Mapping of closed circular DNAs by cleavage with restriction endonucleases and calibration by agarose gel electrophoresis


The cleavage of DNA by restriction endonucleases can be limited by the addition of ethidium bromide. When closed circular DNA is used as a substrate, DNA with one-site cleavages of one or both strands can be made by adding appropriate amounts of dye. The singly cleaved DNA is a complete set of full-length permuted linear molecules. Fractionation of the products of a digestion of the permuted linears with a single-hitting restriction endonuclease by gel electrophoresis yields a series of bands that can be used to determine relative molecular weights of the DNA fragments in the gel without the introduction of standards. It is possible to determine the relative molecular weight of a fragment to within ± 2.5%. These molecular weights immediately allow the determination of the HindIII and Hpa I maps of simian virus 40. The HindIII map of bacteriophage PM2 was determined by this method with one ambiguity that was resolved by using traditional techniques.

Additional Information

© 1977 by the National Academy of Sciences.

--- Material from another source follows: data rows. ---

-- ==== Sys2Proof/Certificates/Slice0/Obligations.lean ====
section
/-!
DEFINITION. The statements about this machine that are to be proved. Each docstring names the rules of spec/ that its
statement says, or the sections that it rests on.
-/

open Sys2Proof
open Sys2Proof.Machine
open Sys2Proof.Claim

/-! ## Integer, bit-field and move instructions -/

/-- R359, R360: every integer ALU instruction on vector registers writes f(a, b) of R359's table to its destination in the lanes that
execute it, zero in the zeroed lanes, and changes nothing else of its warp; on scalar registers it executes once for its path and writes
f(a, b). -/
def Obligations.IntegerResults : Prop :=
  (∀ (i : Instr) (s : State) (c : Ctx) (d : Nat) (a b : Nat → W32) (f : W32 → W32 → W32),
    aluVector c i = some (d, a, b) → aluRule i = some f → Issues i s c →
      ∃ w, VectorResult c w d (fun l => f (a l) (b l)) ∧ Retires i s c s w) ∧
  ∀ (i : Instr) (s : State) (c : Ctx) (d : Nat) (a b : W32) (f : W32 → W32 → W32),
    aluScalar c i = some (d, a, b) → aluRule i = some f → Issues i s c →
      ∃ w, ScalarResult c w d (f a b) ∧ Retires i s c s w

/-- R475: IMAD and its HI forms write the word of the exact sum, the WIDE forms the pair, with the addend that the prefix names or
the destination's own value. -/
def Obligations.MultiplyAddResults : Prop :=
  (∀ (i : Instr) (s : State) (c : Ctx) (f : OpR) (g : W32 → W32 → W32 → Int), madRule i = some (f, g) → Issues i s c →
    ∃ w, VectorResult c w f.d.toNat (fun l => word (g (c.v f.a l) (c.v f.b l) (c.fourth f.d l))) ∧ Retires i s c s w) ∧
  (∀ (i : Instr) (s : State) (c : Ctx) (f : OpR) (g : W32 → W32 → W64 → Int), madWideRule i = some (f, g) → Issues i s c →
    ∃ w, PairResult c w f.d.toNat (fun l => BitVec.ofInt 64 (g (c.v f.a l) (c.v f.b l) (c.fourth64 f.d l))) ∧ Retires i s c s w)

/-- R376, R377: POPC, CLZ, BREV, BFE, BFE.U and BFI, in their vector and scalar forms, write the result of R377 bit by bit, zero in
the zeroed lanes; a scalar form computes once for the path. -/
def Obligations.BitFieldResults : Prop :=
  (∀ (i : Instr) (s : State) (c : Ctx) (o : FieldOp) (d : Nat) (x : Nat → W32 × W32 × W32),
    fieldVector c i = some (o, d, x) → Issues i s c →
      ∃ w r, (∀ l, l < 32 → FieldResult o (x l).1 (x l).2.1 (x l).2.2 (r l)) ∧ VectorResult c w d r ∧ Retires i s c s w) ∧
  (∀ (i : Instr) (s : State) (c : Ctx) (o : FieldOp) (d : Nat) (x a b : W32),
    fieldScalar c i = some (o, d, x, a, b) → Issues i s c →
      ∃ w r, FieldResult o x a b r ∧ ScalarResult c w d r ∧ Retires i s c s w)

/-- R506, R510, R534, R552, R558, R484, R615, R498: every move, MOVI, MOVI.HI, SEL, SHFL and QXCH writes the word of its rule to its vector
register in the executing lanes; MOV, MOVI, MOVI.HI, SGET, KMOV and VOTE.BALLOT to a scalar register write it once; LEA sets the pair to
the base pair plus the sign-extended index times 2^n, modulo 2^64. -/
def Obligations.MoveResults : Prop :=
  (∀ (i : Instr) (s : State) (c : Ctx) (d : Nat) (g : Nat → W32), moveVector c i = some (d, g) → Issues i s c →
    ∃ w, VectorResult c w d g ∧ Retires i s c s w) ∧
  (∀ (i : Instr) (s : State) (c : Ctx) (d : Nat) (x : W32), moveScalar c i = some (d, x) → Issues i s c →
    ∃ w, ScalarResult c w d x ∧ Retires i s c s w) ∧
  ∀ (f : OpLEA) (s : State) (c : Ctx), Issues (.lea f) s c →
    ∃ w, PairResult c w f.d.toNat
        (fun l => BitVec.ofInt 64 ((c.v64 f.a l).toInt + (c.v f.b l).toInt * 2 ^ f.n.toNat)) ∧
      Retires (.lea f) s c s w

/-- R472, R473: ICMP writes the bits of the lanes of EXEC: the condition in the effective lanes, zero in the zeroed lanes, and a
write to k0 is discarded. -/
def Obligations.CompareResults : Prop :=
  ∀ (i : Instr) (s : State) (c : Ctx) (d : Nat) (g : Nat → Bool), compareRule c i = some (d, g) → Issues i s c →
    ∃ w, MaskBits c w d (fun l => c.eff.getLsbD l || c.zeroed.getLsbD l) (fun l => c.eff.getLsbD l && g l) ∧
      Retires i s c s w

/-- R484, R487, R615, R41: KOP and KMOV write whole mask registers, VOTE.ALL and VOTE.ANY the bits of EXEC by tile; a write to k0 is
discarded. PART sets the tile width code. -/
def Obligations.MaskResults : Prop :=
  (∀ (i : Instr) (s : State) (c : Ctx) (d : Nat) (x : W32), wholeMask c i = some (d, x) → Issues i s c →
    ∃ w, MaskResult c w d x ∧ Retires i s c s w) ∧
  (∀ (i : Instr) (s : State) (c : Ctx) (d : Nat) (g : Nat → Bool), voteRule c i = some (d, g) → Issues i s c →
    ∃ w, MaskBits c w d c.exec.getLsbD g ∧ Retires i s c s w) ∧
  ∀ (f : OpPART) (s : State) (c : Ctx), Issues (.partW f) s c →
    Retires (.partW f) s c s { c.warp with part := BitVec.ofNat 32 f.w.toNat }

/-! ## Floating instructions -/

/-- R443, R450, R456, R465, R525, R421, R125, R447: a CLASS 0 floating instruction with no abandoned operand to trap on and no enabled flag
writes the result of every executing lane, ORs the flags of the effective lanes into FPSTAT and counts the draws; FCLASS writes a word
with exactly the bit of the source's class, raises no flag and never traps on a value. -/
def Obligations.FloatResults : Prop :=
  (∀ (i : Instr) (s : State) (c : Ctx) (d : FloatDest) (o : FloatOp), floatRule c i = some (d, o) →
    (∀ r, d ≠ .later r ∧ d ≠ .laterPair r) → Issues i s c → ¬o.stops c → ¬o.flags c →
      ∃ w, FloatResult c d o w ∧ Retires i s c s w) ∧
  ∀ (i : Instr) (s : State) (c : Ctx) (f : OpR1), classRule i = some f → Issues i s c →
    ∃ w, VectorResult c w f.d.toNat (fun l => BitVec.ofNat 32 (2 ^ classBit (c.v f.a l))) ∧ Retires i s c s w

/-- R405 to R408, R425 to R428: a special function or an FP64 operation with no abandoned operand to trap on and no enabled flag issues
and leaves its results and flags to land when it completes. -/
def Obligations.FloatLongResults : Prop :=
  ∀ (i : Instr) (s : State) (c : Ctx) (d : FloatDest) (o : FloatOp) (r : Nat), floatRule c i = some (d, o) →
    (d = .later r ∨ d = .laterPair r) → Issues i s c → ¬o.stops c → ¬o.flags c →
      ∃ r, FloatLater c d o r ∧ exec i s = .next (s.issueLong c i c.warp r)

/-- R126, R134, R136, R420: a floating instruction that reads an abandoned word in a lane of the effective mask with ABTRAP = 1 traps with
ABANDONED_OPERAND, before FP_TRAP; one that raises an enabled flag traps with FP_TRAP; neither writes anything. A CVT with SCL = 1 while
FMT.SCALE is zero, or whose scale register is no register of the launch, traps with ILLEGAL_INSTR. -/
def Obligations.FloatTraps : Prop :=
  (∀ (i : Instr) (s : State) (c : Ctx) (d : FloatDest) (o : FloatOp), floatRule c i = some (d, o) → Issues i s c →
    (o.stops c → ∃ t : TrapReq, t.cause = 0x10#8 ∧ t.addr = 0#64 ∧
      (∀ l, l < 32 → (t.mask.getLsbD l = true ↔ c.eff.getLsbD l = true ∧ o.abandoned l)) ∧
      (∃ l x, (∀ j, j < l → t.mask.getLsbD j = false) ∧ t.mask.getLsbD l = true ∧
        (o.srcs l).find? (fun x => isAbandoned x.2.toNat) = some x ∧
        t.info = BitVec.ofNat 32 (x.2.toNat % 256 * 256 + x.1)) ∧
      exec i s = .next (s.raise c t)) ∧
    (¬o.stops c → o.flags c → ∃ t : TrapReq, t.cause = 0x11#8 ∧ t.addr = 0#64 ∧
      (∀ l, l < 32 → (t.mask.getLsbD l = true ↔ c.eff.getLsbD l = true ∧ o.enabledIn c l)) ∧
      (∀ j, j < 32 → (t.info.getLsbD j = true ↔
        j < 5 ∧ c.view.mode.getLsbD (8 + j) = true ∧ ∃ l, c.eff.getLsbD l = true ∧ (o.lane l).flags.testBit j = true)) ∧
      exec i s = .next (s.raise c t))) ∧
  ∀ (f : OpCV) (s : State) (c : Ctx), Issues (.cvt f) s c → scaleAllowed c f = false →
    exec (.cvt f) s = .next (s.raise c ⟨0x01#8, c.exec, 0#64, 0#32⟩)

/-! ## Control flow -/

/-- R57, R91, R98, R74: an instruction that transfers no control and retires moves its path to the next word, or to START where it
ends a loop body; of everything else only its warp's issue counts and lookahead windows change. A loop's body end returns to START while
iterations remain, one fewer of them; at the last the entry is popped and the next outer entry that ends at the same word is processed;
an entry that ends elsewhere stays. -/
def Obligations.RetireMovesPath : Prop :=
  (∀ (u : State) (c : Ctx) (i : Instr) (w : Warp) (p : Path) (b : Block), w.slot c.iss.path = some p → p.wait = false → GoesOn c p →
    Tab.find u.blocks c.key = some b → (∃ v, Tab.find b.warps c.iss.warp = some v) → u.launchOf b = some c.lau →
      ∃ (t : State) (x : Warp), t = u.retire c i w ∧ t = { u with blocks := t.blocks, issue := u.issue.drop 1 } ∧
        (∀ q : WarpRef, (q.key, q.warp) ≠ (c.key, c.iss.warp) → t.warpAt q = u.warpAt q) ∧
        (∀ k, k ≠ c.key → Tab.find t.blocks k = Tab.find u.blocks k) ∧
        (∃ y, Tab.find t.blocks c.key = some y ∧ y = { b with warps := y.warps }) ∧
        t.warpAt c.ref = some x ∧
        x = { w with p0 := x.p0, p1 := x.p1, long := x.long, lastIss := some u.clock, eligible := 0, promoted := false,
                     issued := w.issued + 1, spin := x.spin, demoted := x.demoted } ∧
        x.slot (1 - c.iss.path) = w.slot (1 - c.iss.path) ∧
        (∃ r, x.slot c.iss.path = some r ∧ MovedPath p r (nextWord c p) (nextLoops c p)) ∧
        x.long.map (fun o => { o with la := 0 }) = w.long.map fun o => { o with la := 0 }) ∧
  ∀ (i : W32) (e : LoopEntry) (r : List LoopEntry),
    loopEnd i [] = ([], none) ∧
    (e.fin ≠ i → loopEnd i (e :: r) = (e :: r, none)) ∧
    (e.fin = i → 1 < e.remain.toNat →
      ∃ x : LoopEntry, loopEnd i (e :: r) = (x :: r, some e.start) ∧ x.start = e.start ∧ x.fin = e.fin ∧
        x.remain.toNat + 1 = e.remain.toNat) ∧
    (e.fin = i → e.remain.toNat ≤ 1 → loopEnd i (e :: r) = loopEnd i r)

/-- R47, R48, R58: a BRA whose condition holds for the whole path moves it to its target and leaves the loops that do not contain it;
one whose condition holds for no lane retires. -/
def Obligations.BranchResults : Prop :=
  ∀ (i : Instr) (s : State) (c : Ctx) (o : BitVec 18) (m : W32), branchRule c i = some (o, m) → Issues i s c →
    (m = c.exec → m ≠ 0#32 → Opens c (c.target o) → NoJoin (branchPath c i) (c.target o) →
      ∃ t, exec i s = .next t ∧
        PathMoves c s t (branchPath c i) (c.target o) (popOutside (c.target o) c.path.loops)) ∧
    (m = 0#32 → m ≠ c.exec → Retires i s c s (c.warp.setSlot c.iss.path (some (branchPath c i))))

/-- R48, R49: a BRA.ANY whose condition holds for some lanes of a path that is alone splits it: the other lanes go on in its slot, its
lanes go to the target in the other, and the spill area takes one SPLIT entry. -/
def Obligations.BranchSplits : Prop :=
  ∀ (f : OpBK) (s u : State) (c : Ctx), Issues (.braAny f) s c →
    (c.k f.k &&& c.exec) ≠ c.exec → (c.k f.k &&& c.exec) ≠ 0#32 → Opens c (c.target f.o) →
    c.warp.slot (1 - c.iss.path) = none → c.iss.path ≤ 1 →
    c.target f.o ≠ c.path.join → nextWord c c.path ≠ c.path.join →
    ((s.setWarp c.ref ((c.warp.issuedAt c.iss.path s.clock).modSlot c.iss.path (c.issued (.braAny f) s.clock))).pop).spillPush c.ref
      c.warp.spillTop [splitWords c.path.fmt (if c.path.pend then c.path.pjoin else c.path.join) c.path.join] = .ok u →
      ∃ t a b, exec (.braAny f) s = .next t ∧ t.mem = u.mem ∧ (t.wrp c.ref).spillTop = c.warp.spillTop + 1 ∧
        (t.wrp c.ref).slot c.iss.path = some a ∧ a.pc = nextWord c c.path ∧ a.mask = c.exec &&& ~~~c.k f.k ∧
        a.loops = nextLoops c c.path ∧ a.join = c.path.join ∧ a.pend = false ∧
        (t.wrp c.ref).slot (1 - c.iss.path) = some b ∧ b.pc = c.target f.o ∧ b.mask = c.k f.k &&& c.exec ∧
        b.loops = popOutside (c.target f.o) c.path.loops ∧ b.join = c.path.join ∧ b.pend = false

Communicated by Norman Davidson, November 22, 1976. This research was done under the leadership of Prof. Jerome Vinograd. Without his contributions, direction, and inspiration this paper would not exist. While this manuscript was in its early stages of preparation his unfortunate death occurred. We thank Dr. J. Franklin for his advice about the mathematical aspects of this paper and M. Klymkowsky for his technical assistance. We thank Dr. N. Davidson for all of the help he gave us. This work was supported in part by National Institutes of Health Grants CA08014 and GM15327. This is Contribution no. 5417 from the Division of Chemistry and Chemical Engineering.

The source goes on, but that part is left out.